Print, from the listing below, the lines starting at the line containing "stage := .bootRom, noFirmware" and ending at the line containing "let m := m.trainMemory failedLanes", exactly as they stand, and print nothing else.
Segment Open
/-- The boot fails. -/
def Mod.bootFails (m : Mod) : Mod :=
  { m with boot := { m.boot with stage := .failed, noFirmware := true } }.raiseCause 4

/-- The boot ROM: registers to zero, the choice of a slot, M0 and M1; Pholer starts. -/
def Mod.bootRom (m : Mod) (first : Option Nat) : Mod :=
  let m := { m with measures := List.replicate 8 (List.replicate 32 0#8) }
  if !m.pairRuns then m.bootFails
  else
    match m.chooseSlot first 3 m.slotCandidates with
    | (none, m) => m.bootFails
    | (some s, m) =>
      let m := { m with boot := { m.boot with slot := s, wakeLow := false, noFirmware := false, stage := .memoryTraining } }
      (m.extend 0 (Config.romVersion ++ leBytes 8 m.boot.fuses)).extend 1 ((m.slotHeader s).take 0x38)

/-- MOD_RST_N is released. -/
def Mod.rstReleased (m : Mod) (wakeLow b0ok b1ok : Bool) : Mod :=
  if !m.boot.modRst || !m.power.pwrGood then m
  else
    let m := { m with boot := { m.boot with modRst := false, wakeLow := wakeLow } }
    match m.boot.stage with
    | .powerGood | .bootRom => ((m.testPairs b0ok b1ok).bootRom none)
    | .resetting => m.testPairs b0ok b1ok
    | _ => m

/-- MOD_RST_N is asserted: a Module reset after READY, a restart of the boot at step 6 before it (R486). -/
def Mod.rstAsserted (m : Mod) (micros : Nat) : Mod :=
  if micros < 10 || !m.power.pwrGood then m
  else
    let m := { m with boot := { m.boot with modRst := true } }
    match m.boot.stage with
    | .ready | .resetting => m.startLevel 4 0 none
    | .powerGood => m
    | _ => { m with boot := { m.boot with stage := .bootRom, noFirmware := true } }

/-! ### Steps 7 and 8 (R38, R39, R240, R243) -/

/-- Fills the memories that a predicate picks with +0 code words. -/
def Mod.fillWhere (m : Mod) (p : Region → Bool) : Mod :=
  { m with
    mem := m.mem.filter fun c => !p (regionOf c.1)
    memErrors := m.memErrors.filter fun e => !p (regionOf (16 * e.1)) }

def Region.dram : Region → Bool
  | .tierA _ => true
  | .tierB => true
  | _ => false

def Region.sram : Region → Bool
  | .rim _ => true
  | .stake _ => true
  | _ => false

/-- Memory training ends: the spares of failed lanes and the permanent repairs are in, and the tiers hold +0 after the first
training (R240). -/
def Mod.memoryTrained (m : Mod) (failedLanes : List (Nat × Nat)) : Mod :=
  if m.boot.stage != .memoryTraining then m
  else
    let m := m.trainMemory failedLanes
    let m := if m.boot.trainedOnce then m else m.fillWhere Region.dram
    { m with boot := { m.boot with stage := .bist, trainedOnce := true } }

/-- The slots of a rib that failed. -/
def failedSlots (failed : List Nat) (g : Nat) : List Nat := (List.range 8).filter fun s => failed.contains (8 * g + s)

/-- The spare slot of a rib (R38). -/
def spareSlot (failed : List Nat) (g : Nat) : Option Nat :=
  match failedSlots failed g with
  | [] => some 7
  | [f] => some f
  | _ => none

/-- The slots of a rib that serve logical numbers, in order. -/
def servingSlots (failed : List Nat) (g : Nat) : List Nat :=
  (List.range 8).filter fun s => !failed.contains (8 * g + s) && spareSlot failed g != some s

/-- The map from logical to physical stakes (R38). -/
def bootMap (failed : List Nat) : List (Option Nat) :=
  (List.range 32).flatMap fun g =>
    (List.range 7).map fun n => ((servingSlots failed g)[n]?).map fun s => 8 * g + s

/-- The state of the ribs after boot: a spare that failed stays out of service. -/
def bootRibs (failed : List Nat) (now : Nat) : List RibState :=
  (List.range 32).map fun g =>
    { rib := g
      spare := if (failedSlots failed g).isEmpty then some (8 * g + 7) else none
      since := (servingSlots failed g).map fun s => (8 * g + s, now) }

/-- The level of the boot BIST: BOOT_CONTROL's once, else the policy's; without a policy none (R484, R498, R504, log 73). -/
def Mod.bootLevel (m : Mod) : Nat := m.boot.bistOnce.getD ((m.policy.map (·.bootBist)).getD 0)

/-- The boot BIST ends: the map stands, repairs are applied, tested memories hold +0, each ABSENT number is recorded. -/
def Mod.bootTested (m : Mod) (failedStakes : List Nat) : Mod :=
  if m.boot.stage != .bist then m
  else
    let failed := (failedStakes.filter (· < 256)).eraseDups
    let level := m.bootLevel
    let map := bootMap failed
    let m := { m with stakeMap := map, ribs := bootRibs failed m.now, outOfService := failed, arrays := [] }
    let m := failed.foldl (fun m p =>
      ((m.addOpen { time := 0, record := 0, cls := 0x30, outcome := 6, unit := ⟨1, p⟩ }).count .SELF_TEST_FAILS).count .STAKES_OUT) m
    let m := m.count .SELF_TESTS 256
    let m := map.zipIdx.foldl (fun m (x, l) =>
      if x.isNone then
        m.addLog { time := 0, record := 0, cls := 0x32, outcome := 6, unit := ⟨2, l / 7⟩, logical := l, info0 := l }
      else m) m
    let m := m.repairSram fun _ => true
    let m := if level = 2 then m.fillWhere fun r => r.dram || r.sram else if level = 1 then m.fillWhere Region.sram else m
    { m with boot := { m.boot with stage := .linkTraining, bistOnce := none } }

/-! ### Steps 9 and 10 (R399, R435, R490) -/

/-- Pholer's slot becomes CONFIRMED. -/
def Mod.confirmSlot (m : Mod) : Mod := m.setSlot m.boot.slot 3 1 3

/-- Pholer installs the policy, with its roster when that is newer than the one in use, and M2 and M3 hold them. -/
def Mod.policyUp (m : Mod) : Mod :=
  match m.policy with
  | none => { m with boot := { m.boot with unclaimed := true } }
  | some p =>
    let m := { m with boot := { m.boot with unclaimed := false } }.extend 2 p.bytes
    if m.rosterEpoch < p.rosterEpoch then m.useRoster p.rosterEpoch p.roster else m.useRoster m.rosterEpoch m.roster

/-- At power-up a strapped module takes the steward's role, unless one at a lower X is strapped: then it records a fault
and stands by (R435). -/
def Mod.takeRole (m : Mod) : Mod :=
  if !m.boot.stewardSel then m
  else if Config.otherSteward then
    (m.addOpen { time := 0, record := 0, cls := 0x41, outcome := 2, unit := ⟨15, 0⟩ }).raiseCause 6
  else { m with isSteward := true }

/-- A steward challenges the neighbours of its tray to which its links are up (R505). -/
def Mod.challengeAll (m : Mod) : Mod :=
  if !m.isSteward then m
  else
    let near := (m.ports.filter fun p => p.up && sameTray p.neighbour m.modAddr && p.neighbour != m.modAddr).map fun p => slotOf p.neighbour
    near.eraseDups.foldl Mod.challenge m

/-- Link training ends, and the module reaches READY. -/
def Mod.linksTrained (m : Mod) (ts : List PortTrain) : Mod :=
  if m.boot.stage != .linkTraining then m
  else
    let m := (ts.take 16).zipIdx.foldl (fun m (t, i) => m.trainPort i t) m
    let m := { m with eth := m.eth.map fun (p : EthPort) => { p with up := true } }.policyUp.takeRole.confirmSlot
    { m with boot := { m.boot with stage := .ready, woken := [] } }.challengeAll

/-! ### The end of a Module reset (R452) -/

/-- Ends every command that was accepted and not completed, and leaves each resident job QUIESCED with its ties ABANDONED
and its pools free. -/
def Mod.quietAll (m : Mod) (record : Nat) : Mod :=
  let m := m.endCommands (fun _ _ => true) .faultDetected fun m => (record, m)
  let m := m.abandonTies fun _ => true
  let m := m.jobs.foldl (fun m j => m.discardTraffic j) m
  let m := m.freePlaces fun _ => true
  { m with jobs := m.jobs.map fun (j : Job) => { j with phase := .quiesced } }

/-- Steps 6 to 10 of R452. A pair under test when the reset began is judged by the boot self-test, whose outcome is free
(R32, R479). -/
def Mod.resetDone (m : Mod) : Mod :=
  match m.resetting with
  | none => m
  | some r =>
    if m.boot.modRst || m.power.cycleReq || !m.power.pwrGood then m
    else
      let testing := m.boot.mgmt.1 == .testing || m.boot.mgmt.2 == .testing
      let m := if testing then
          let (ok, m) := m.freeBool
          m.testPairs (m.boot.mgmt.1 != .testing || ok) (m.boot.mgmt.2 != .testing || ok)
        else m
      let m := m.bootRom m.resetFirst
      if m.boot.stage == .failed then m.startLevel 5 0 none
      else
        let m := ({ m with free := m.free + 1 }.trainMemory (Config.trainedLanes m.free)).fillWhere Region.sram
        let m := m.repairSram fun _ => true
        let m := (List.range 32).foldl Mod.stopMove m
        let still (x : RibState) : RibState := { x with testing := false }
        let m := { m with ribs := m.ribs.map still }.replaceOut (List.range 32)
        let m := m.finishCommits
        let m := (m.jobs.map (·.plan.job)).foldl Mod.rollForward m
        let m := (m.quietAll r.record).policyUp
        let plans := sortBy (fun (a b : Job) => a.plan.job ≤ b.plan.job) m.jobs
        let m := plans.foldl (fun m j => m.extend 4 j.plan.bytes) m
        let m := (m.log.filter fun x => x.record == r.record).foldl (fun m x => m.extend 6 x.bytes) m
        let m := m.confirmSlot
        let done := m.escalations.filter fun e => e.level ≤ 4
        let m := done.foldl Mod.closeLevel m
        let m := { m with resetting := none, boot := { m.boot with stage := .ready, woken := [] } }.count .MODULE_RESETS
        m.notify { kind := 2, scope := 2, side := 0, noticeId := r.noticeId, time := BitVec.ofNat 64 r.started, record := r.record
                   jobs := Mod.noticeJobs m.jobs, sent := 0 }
Segment Closed
Reply to the exercise:
    | _ => { m with boot := { m.boot with stage := .bootRom, noFirmware := true } }

/-! ### Steps 7 and 8 (R38, R39, R240, R243) -/

/-- Fills the memories that a predicate picks with +0 code words. -/
def Mod.fillWhere (m : Mod) (p : Region → Bool) : Mod :=
  { m with
    mem := m.mem.filter fun c => !p (regionOf c.1)
    memErrors := m.memErrors.filter fun e => !p (regionOf (16 * e.1)) }

def Region.dram : Region → Bool
  | .tierA _ => true
  | .tierB => true
  | _ => false

def Region.sram : Region → Bool
  | .rim _ => true
  | .stake _ => true
  | _ => false

/-- Memory training ends: the spares of failed lanes and the permanent repairs are in, and the tiers hold +0 after the first
training (R240). -/
def Mod.memoryTrained (m : Mod) (failedLanes : List (Nat × Nat)) : Mod :=
  if m.boot.stage != .memoryTraining then m
  else
    let m := m.trainMemory failedLanes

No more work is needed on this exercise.